After camping in the Florida Keys, my tent poles were seriously weathered. Are some tent poles tougher than others?
—Dean Larson
East Grand Forks, Michigan

Feb 7, 2011
Outside Magazine



Saltwater is notoriously hard on aluminum, corroding it from the inside out. Plus, these days, 95 percent of poles are made in Korea out of lighter-weight aluminum, which makes them more vulnerable to damage. While aluminum poles still have the best strength-to-weight ratio, be careful in how you care for them: When you take the tent apart, don't do what I do. Avoid letting the pole pieces snap together because that dings up the ends. More dings mean more fracture points. More fracture points mean more misery the next time you try to put everything together. If you have patience, unfold the elasticized pieces one at a time—think of it as a loving meditation on your Home Sweet Home. To fix your current poles, try a company called TentPole Technologies (polesforyou.com).

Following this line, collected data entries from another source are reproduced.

-- ==== Sys2Proof/Machine/CutOps.lean ====
section
/-! DEFINITION. Section cuts (R363 to R368, R555, R556), rollback (R370), freeze and its readout (R351 to R354), drain (R361) and their
steps. -/

namespace Sys2Proof.Machine

open Sys2Proof

/-! ### What belongs to a region -/

def State.dropEntries (s : State) (rn : Nat) : State :=
  { s with engines := s.engines.map fun g => (g.1, { g.2 with qs := g.2.qs.map fun es => es.filter fun t => t.reg != rn }) }

/-- Pseudo-channels a region holds (R262). -/
def State.pcsOf (s : State) (rn : Nat) : List (Nat × PChan) := s.pchans.filter fun p => p.2.holder == some rn

/-- Whether a matrix rectangle of a region is busy (R366). -/
def State.rectsBusy (s : State) (r : Region) : Bool := r.rects.any fun m => m.busy s.cycle

/-- Whether an irrevocable operation of a region is in progress: its second cut has not been taken, or an MMA run, a slot, a posted
operation or an engine command has taken its first and been sent (R369). -/
def State.irrevocable1 (s : State) (rn : Nat) (r : Region) : Bool :=
  r.irr || s.rectsBusy r || (r.rects.any fun m => m.cut == 3) ||
    (r.elems.any fun e =>
      ((s.elem e).slots.toList.any fun y => match y with | some z => z.cut == 2 && z.stage != 0 && z.stage != 3 | none => false) ||
        (s.elem e).posted.any fun y => y.cut == 2) ||
    (s.entriesOf rn).any fun t => t.2.2.cut == 2

/-! ### Capture -/

/-- Everything a region holds, at one moment (R355, R366). -/
def State.capture (s : State) (rn : Nat) (r : Region) : Snap :=
  { elems := r.elems.map fun e => (e, s.elem e)
    cores := r.cores.map fun c => (c, s.core c)
    cmds := s.entriesOf rn
    rects := r.rects
    links := s.flight.filter fun f => s.destReg f.dst == some rn
    ports := r.newSnap.portsAfter r.cutN
    ups := s.updates.filter fun u => r.hasElem u.1
    pcs := if r.phase == .configured then r.lastSnap.pcs else s.pcsOf rn
    late := []
    stp := r.stp
    sided := s.sided.filter fun u => r.hasElem u.1 }

/-! ### Commit (R368) -/

/-- Commits the intervals that a test names: held lines and undo rows are released, presence bits become visible, watches of other
regions are tested and deferred notifies are performed; at a marker cut one to a host or peer page waits for a forced cut (R367, R368,
R555). -/
def State.commit (s : State) (rn : Nat) (forced : Bool) (yes : Nat → Bool) : State :=
  match s.region rn with
  | none => s
  | some r =>
    let held := ((r.hold.filter fun h => yes h.interval).flatMap Held.words).map Prod.fst
    let words := (r.defPres.filter fun d => yes d.1).map Prod.snd
    let notes := r.defNote.filter fun n => yes n.interval
    let s := s.setRegion rn
      { r with
        hold := r.hold.filter fun h => !yes h.interval
        defPres := r.defPres.filter fun d => !yes d.1
        clrPres := r.clrPres.filter fun d => !yes d.1 }
    let s := r.elems.foldl (fun s e =>
      if (s.elem e).undo.isEmpty then s else s.modElem e fun x => { x with undo := x.undo.filter fun u => !yes u.interval }) s
    let s := words.foldl State.answer s
    let s := held.foldl (fun s w => s.testWatches (4 * w) 4) s
    notes.foldl (fun s n => s.makeNote rn forced n) s

/-! ### Landing (R352, R365) -/

/-- The link over which a token comes into its destination's element (R126). -/
def lastLink (src dst : Nat) : Nat :=
  let x := elemX (srcElem src); let y := elemY (srcElem src); let u := elemX dst; let v := elemY dst
  if y < v then 4 * elemAt u (v - 1) + 2
  else if v < y then 4 * elemAt u (v + 1) + 3
  else if x < u then 4 * elemAt (u - 1) v
  else if u < x then 4 * elemAt (u + 1) v + 1
  else 65536 + src

/-- A flight at the link input of its destination. -/
def Flight.land (cycle : Nat) (f : Flight) : Flight :=
  if f.ready then { f with at_ := f.dst.elem, link := some (lastLink f.src f.dst.elem), due := min f.due cycle } else f

/-- The tokens of an output buffer go onto the links. -/
def State.drainOut (s : State) (e : Nat) : State :=
  match s.regOf e with
  | none => s
  | some r =>
    let s := (s.elem e).out.foldl (fun s (st, o) =>
      let x := s.elem e
      match x.route o.label with
      | none => s
      | some rt =>
        let run := !o.tok.ctl && rt.pack && o.tok.kind == .data && SMap.find o.label x.sent == some o.tok.pay
        let f := Flight.start e rt.cls (routeDest r rt) [o.tok] (linkMode o.tok rt.pack run) s.cycle none
        let sent := if o.tok.ctl || o.tok.kind != .data then SMap.erase o.label x.sent else SMap.set o.label o.tok.pay x.sent
        let s := { s with flight := s.flight.insertIdx (lanePos st f s.flight) f }.setElem e ({ x with sent := sent }.count1 s.cycle 2 f.beats)
        if o.tok.kind == .eos && rt.tap.isSome then s.tapArrival e (coreOf e) (rt.tap.getD 0) else s) s
    if (s.elem e).out.isEmpty then s else s.modElem e fun x => { x with out := [] }

/-- Output buffers empty onto the links, and completions that wait for them finish, oldest first; the fuel counts completions. -/
def State.emptyBuffer (s : State) (e : Nat) : Nat → State
  | 0 => s.drainOut e
  | n + 1 =>
    let s := s.drainOut e
    let ws := (s.elem e).waiting
    match ws.find? fun w => ws.all fun v => w.seq ≤ v.seq with
    | none => s
    | some f =>
      let f := (s.elem e).again f
      let s := s.modElem e fun x => { x with waiting := x.waiting.filter fun w => w.seq != f.seq }
      let s := match f.slot with
        | some k => (match s.slot e k with | some y => s.finishFiring e k y | none => s)
        | none => s.modElem e fun x => applyAll s.cycle x f
      s.emptyBuffer e n

/-- Tokens of a region on the links enter their queues or ports in order, as far as they find room, from the i-th flight on. -/
def State.landFrom (s : State) (rn : Nat) : Nat → Nat → State
  | 0, _ => s
  | n + 1, i =>
    match s.flight[i]? with
    | none => s
    | some f =>
      if s.destReg f.dst != some rn || !f.ready || (s.flight.take i).any (sameLane f) then s.landFrom rn n (i + 1)
      else
        match s.reachAll true f.dst f.cmd f.mode f.toks with
        | ([], t) => (t.dropFlight i).landFrom rn n i
        | (ts, t) => { t with flight := t.flight.set i { f with toks := ts } }.landFrom rn n (i + 1)

/-- Every token on a link reaches its destination; one that finds no slot stands in the tile buffer or at the link input (R352). -/
def State.landAll (s : State) (rn : Nat) : State :=
  let s := if s.flight.any fun f => s.destReg f.dst == some rn then
      { s with flight := s.flight.map fun f => if s.destReg f.dst == some rn then f.land s.cycle else f } else s
  s.landFrom rn s.flight.length 0

/-- Step 2 of R352, which a forced cut takes too (R365). -/
def State.land (s : State) (rn : Nat) (r : Region) : State :=
  r.cores.foldl State.countTaps ((r.elems.foldl (fun s e => s.emptyBuffer e (s.elem e).waiting.length) s).landAll rn)

/-! ### Forced cuts (R365) -/

/-- What waits for a forced cut to release held lines may be performed. -/
def released (n : Nat) : Nat := if n = 1 then 2 else n

/-- Performs, unheld, what waits for a forced cut to release held lines: part of the commit (R367). -/
def State.performHeld (s : State) (rn : Nat) (r : Region) : State :=
  let s := r.elems.foldl (fun s e =>
    ((s.elem e).posted.filter fun y => y.full == 1).foldl (fun s y =>
      performPosted e y.seq (s.modElem e fun x =>
        { x with posted := x.posted.map fun z => if z.seq = y.seq then { z with full := released z.full } else z })) s) s
  let s := (s.updates.filter fun u => u.2.full == 1 && r.hasElem u.1).foldl (fun s u =>
    match s.updates.findIdx? fun v => v.1 == u.1 && v.2.seq == u.2.seq with
    | some i => ({ s with updates := s.updates.modify i fun v => (v.1, { v.2 with full := released v.2.full }) } : State).sparseUpdate1 i false
    | none => s) s
  let s := ((s.entriesOf rn).filter fun t => t.2.2.full == 1).foldl (fun s t =>
    let en := s.engine t.1
    let es := (vget en.qs t.2.1 []).map fun u => if u.id = t.2.2.id then { u with full := released u.full } else u
    let s := s.setEngine t.1 { en with turn := t.2.1, qs := vset en.qs t.2.1 es }
    nextOr (s.serveEngine t.1 t.2.1) s) s
  r.cores.foldl (fun s c =>
    (List.range 8).foldl (fun s k =>
      match s.port c k with
      | some p => if p.full = 1 && p.reg == rn then (s.setPort c k { p with full := released p.full }).portWrite c k else s
      | none => s) s) s

/-- The state of a forced cut after it is complete: what was asked for has been taken. -/
def cutTaken (c : Nat) : Nat := if c = 1 then 2 else c

/-- Every element, port, engine command and rectangle takes the shadow of a forced cut (R365). -/
def State.shadowAll (s : State) (rn n : Nat) : State :=
  match s.region rn with
  | none => s
  | some r =>
    let s := r.elems.foldl (fun s e =>
      s.modElem e fun x =>
        { x with
          shadowN := n
          slots := x.slots.map fun y => y.map fun z => { z with cut := cutTaken z.cut, full := 0 }
          posted := x.posted.map fun z => { z with cut := cutTaken z.cut, full := 0 } }) s
    let s := r.cores.foldl (fun s c =>
      s.modCore c fun k =>
        { k with ports := k.ports.map fun p => p.map fun p => if p.reg != rn then p else
            { p with cut := cutTaken p.cut, full := 0, sectN := if p.out then n else p.sectN } }) s
    let upd := fun (u : Nat × Slot) => if r.hasElem u.1 then (u.1, { u.2 with cut := cutTaken u.2.cut, full := 0 }) else u
    let ent := fun (t : Entry) => if t.reg = rn then { t with cut := cutTaken t.cut, full := 0 } else t
    let eng := fun (g : Nat × Engine) => (g.1, { g.2 with qs := g.2.qs.map fun es => es.map ent })
    let s := { s with updates := s.updates.map upd, engines := s.engines.map eng }
    s.modRegion rn fun r => { r with rects := r.rects.map fun m => if m.cut = 1 then { m with cut := 2 } else m }

/-- An ERLS of the current unit whose element has performed its earlier memory operations (R338). -/
def State.erlsReady (s : State) (r : Region) (x : Nat × Nat × Nat) : Bool :=
  x.2.2 == r.unit && !r.unitRel && (s.outstanding x.1).all fun y => !(y.seq < x.2.1 && isMemOp y.ins)

/-- Releases the current unit, once (R338). -/
def Region.releaseUnit (r : Region) : Region := if r.unitRel then r else { r with unitRel := true, nrel := r.nrel + 1 }

/-- Adds to a 64-bit counter of a launch: the value before, or nothing where the page takes no write (R329, R343). -/
def State.counterAdd (s : State) (p addr : Nat) (d : Int) : State × Option Nat :=
  match s.ownRead p addr 8 .count with
  | .error _ => (s, none)
  | .ok bs =>
    let v := natLE bs
    match s.ownWrite p addr (bytesLE 8 (((v : Int) + d) % (2 ^ 64 : Int)).toNat) .count with
    | .error _ => (s, none)
    | .ok t => (t, some v)

/-- The CCU release of a completed unit (R343). -/
def State.unitCount1 (s : State) (rn : Nat) : State :=
  match s.region rn with
  | none => s
  | some r =>
    if !r.ccu then s
    else
      let s := s.setRegion rn { r.releaseUnit with ccu := false }
      if r.launch.ccu = 0 then s else (s.counterAdd r.part r.launch.ccu 1).1

/-- Whether a forced cut is due: one is asked for, or an ERLS waits only for its cut. -/
def State.cutDue (s : State) (r : Region) : Bool := r.cutReq || r.erls.any (s.erlsReady r)

/-- A forced cut: every token lands, the open intervals commit, what waited for room is performed, and every element takes its shadow
in one cycle; then what the cut preceded acts, but for RPULLs: releases and CCU writes of persistent launches (R338, R365, R367, R369). -/
def State.cutForced (s : State) (rn : Nat) : State :=
  match s.region rn with
  | none => s
  | some r =>
    let n := (r.cutN + 1) % 65536
    let s := ((s.lastSteps r.cores).land rn r).modRegion rn fun r => { r with cutReq := false, irr := false, sectTok := 0 }
    let s := (s.commit rn true fun _ => true).performHeld rn r
    let s := s.shadowAll rn n
    match s.region rn with
    | none => s
    | some r =>
      let r := { r with cutN := n, forming := none, newSnap := r.newSnap.start n, lastFlt := [] }
      let s := s.setRegion rn { r with lastSnap := s.capture rn r }
      let late := r.erls.any (s.erlsReady r)
      let s := if r.unitDone || late then s.modRegion rn fun r => { r.releaseUnit with erls := [] } else s
      let s := if late then s.askSecond (some rn) else s
      if r.ccu && r.launch.pers then (s.unitCount1 rn).askSecond (some rn) else s

/-- A forced cut of a region that runs on; the RPULLs that waited for it are served (R336, R369). -/
def State.takeForced (s : State) (rn : Nat) : State :=
  let s := s.cutForced rn
  match s.region rn with
  | none => s
  | some r => s.servePulls rn r.pulls

/-- FORCED_CUT: only while no MMA of the region is in progress (R366). -/
def State.forcedCut1 (s : State) (rn : Nat) : State :=
  match s.region rn with
  | some r => if r.phase = .running && s.cutDue r && !s.rectsBusy r then s.takeForced rn else s
  | none => s

def execForcedCut (rn : Nat) (s : State) : Step1 := .next (s.forcedCut1 rn)

/-- Whether a forming marker cut has run out of time (R365). -/
def State.cutLate (s : State) (r : Region) : Bool := r.forming.isSome && !r.cutReq && r.formAt + 65536 ≤ s.cycle

def execMarkerCutTimeout (rn : Nat) (s : State) : Step1 :=
  .next (match s.region rn with
    | some r => if s.cutLate r then s.askCut (some rn) else s
    | none => s)

/-- Whether a region with a multi-sender section input has counted its tokens (R365). -/
def Region.tokensDue (r : Region) : Bool := r.multi && 2 ^ r.secK ≤ r.sectTok

def execSectionTokenCount (rn : Nat) (s : State) : Step1 :=
  .next (match s.region rn with
    | some r => if r.tokensDue then s.setRegion rn { r with sectTok := 0, cutReq := true } else s
    | none => s)

/-! ### Marker cuts (R363, R364) -/

/-- Trigger and update of an element's valid transitions. -/
def Elem.valid (x : Elem) : List TU :=
  (x.pool.toList.filter fun w => w.getLsbD 127).map fun w =>
    decodeTU (BitVec.ofNat 32 (w.toNat / 2 ^ 96)) (BitVec.ofNat 32 (w.toNat / 2 ^ 64))

/-- Section inputs of an element (R364). -/
def Elem.sectionInputs (x : Elem) : List Nat := (x.valid.flatMap required).eraseDups

/-- Labels that SECT and TAIL are forwarded on (R361). -/
def Elem.forwardLabels (x : Elem) : List Nat := (x.valid.flatMap Wf.labels).eraseDups

/-- The number of a SECT that has stood at the head of a queue through the cycle (R364). -/
def State.sectHead (s : State) (e q : Nat) : Option Nat :=
  match s.standing e q with
  | some t => if t.kind = .sect then some (t.pay.toNat % 65536) else none
  | none => none

/-- The shadow an element may take now: its section inputs all show one SECT above the last cut, or, with none, the number being
formed since an earlier cycle (R364). -/
def State.shadowDue (s : State) (e : Nat) : Option (Nat × Nat) :=
  match s.regionOf e with
  | none => none
  | some rn =>
    match s.region rn with
    | none => none
    | some r =>
      if r.phase != .running || r.multi || s.rectsBusy r || (SMap.find e r.newSnap.elems).isSome then none
      else
        match (s.elem e).sectionInputs with
        | [] => (match r.forming with | some n => if r.formAt < s.cycle then some (rn, n) else none | none => none)
        | q :: qs =>
          match s.sectHead e q with
          | none => none
          | some n =>
            if qs.all (fun k => s.sectHead e k == some n) && serialAbove n r.cutN && (r.forming.getD n == n) then some (rn, n) else none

The technicians will replace various parts for about $5-$7 per section, plus $10 in labor, plus shipping.

If you plan to return to the salty Keys, it's time for a new tent. Easton Mountain Products' brand-new 910-gram Kilo ($400; eastonmountainproducts.com) is just the shelter. Brand-new Ion carbon poles (which are 56 percent lighter than aluminum poles) support the ultralight ripstop nylon two-person tent. The poles use a new AirLockT connector system, which eliminates the need for a shock cord. Instead, the Ion has an insert that activates a monofilament tether that not only keeps the sections in the correct sequence; it also strengthens every connection point. Added bonus: The modular design makes field maintenance a lot easier. Then again, you won't need much maintenance—it would take and act of God to erode carbon.